AVAILABLE DATA:
Segment Open
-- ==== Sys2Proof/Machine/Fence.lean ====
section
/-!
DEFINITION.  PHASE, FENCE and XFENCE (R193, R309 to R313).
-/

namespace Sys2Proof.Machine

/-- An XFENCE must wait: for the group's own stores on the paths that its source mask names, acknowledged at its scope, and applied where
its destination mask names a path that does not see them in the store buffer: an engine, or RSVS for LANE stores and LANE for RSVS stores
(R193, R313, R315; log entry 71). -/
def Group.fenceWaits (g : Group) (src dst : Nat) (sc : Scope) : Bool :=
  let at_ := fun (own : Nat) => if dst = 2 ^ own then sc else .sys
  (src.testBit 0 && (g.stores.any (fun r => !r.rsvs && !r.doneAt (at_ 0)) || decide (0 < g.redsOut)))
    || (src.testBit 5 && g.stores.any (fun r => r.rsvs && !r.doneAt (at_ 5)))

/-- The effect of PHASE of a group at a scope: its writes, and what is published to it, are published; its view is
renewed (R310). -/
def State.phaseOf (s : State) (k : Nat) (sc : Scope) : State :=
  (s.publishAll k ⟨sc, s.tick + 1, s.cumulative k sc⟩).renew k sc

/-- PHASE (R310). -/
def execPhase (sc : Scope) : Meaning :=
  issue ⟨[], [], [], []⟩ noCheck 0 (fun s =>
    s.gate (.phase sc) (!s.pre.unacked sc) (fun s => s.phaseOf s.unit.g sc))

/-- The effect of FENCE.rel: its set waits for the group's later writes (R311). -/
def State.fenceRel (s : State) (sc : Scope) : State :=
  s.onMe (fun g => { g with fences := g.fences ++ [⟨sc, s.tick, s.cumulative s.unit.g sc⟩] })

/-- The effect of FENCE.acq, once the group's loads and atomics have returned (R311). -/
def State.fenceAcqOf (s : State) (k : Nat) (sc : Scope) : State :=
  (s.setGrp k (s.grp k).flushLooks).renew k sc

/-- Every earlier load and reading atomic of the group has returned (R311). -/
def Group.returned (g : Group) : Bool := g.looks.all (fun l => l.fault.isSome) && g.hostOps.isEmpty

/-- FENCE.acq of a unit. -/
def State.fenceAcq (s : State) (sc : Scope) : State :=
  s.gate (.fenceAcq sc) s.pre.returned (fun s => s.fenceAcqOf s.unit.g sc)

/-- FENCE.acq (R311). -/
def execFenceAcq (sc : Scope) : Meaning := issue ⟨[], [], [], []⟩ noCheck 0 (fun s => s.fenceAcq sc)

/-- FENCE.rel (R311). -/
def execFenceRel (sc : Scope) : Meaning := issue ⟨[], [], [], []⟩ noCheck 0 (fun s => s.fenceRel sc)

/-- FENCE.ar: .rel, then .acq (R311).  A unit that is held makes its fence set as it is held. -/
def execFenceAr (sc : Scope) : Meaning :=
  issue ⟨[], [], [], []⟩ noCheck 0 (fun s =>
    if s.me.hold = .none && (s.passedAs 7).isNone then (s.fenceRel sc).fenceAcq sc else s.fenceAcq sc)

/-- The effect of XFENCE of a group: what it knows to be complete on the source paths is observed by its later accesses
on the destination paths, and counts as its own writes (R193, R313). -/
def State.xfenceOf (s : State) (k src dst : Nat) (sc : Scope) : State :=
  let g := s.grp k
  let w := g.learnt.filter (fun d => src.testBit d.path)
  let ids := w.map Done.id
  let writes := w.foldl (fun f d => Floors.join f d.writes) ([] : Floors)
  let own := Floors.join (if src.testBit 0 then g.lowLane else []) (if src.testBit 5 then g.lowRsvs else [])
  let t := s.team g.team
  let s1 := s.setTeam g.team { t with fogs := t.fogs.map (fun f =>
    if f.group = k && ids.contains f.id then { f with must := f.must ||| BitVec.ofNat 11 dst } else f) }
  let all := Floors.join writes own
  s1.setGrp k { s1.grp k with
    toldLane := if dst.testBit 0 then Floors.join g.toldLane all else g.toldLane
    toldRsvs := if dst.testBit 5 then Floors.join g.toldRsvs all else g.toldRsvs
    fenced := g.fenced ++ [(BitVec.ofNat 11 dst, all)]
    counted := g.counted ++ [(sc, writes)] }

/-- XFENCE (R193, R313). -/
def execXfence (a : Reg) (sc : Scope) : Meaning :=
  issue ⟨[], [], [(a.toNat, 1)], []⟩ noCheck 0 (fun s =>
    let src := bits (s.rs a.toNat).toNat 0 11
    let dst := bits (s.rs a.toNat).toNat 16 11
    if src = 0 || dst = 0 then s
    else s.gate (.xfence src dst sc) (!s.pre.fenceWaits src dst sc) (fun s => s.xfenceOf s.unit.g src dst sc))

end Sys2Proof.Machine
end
Segment Closed
EXERCISE DESCRIPTION: Report each line of the material in which the string "fenceWaits" occurs.

TASK RESULT:
def Group.fenceWaits (g : Group) (src dst : Nat) (sc : Scope) : Bool :=
    else s.gate (.xfence src dst sc) (!s.pre.fenceWaits src dst sc) (fun s => s.xfenceOf s.unit.g src dst sc))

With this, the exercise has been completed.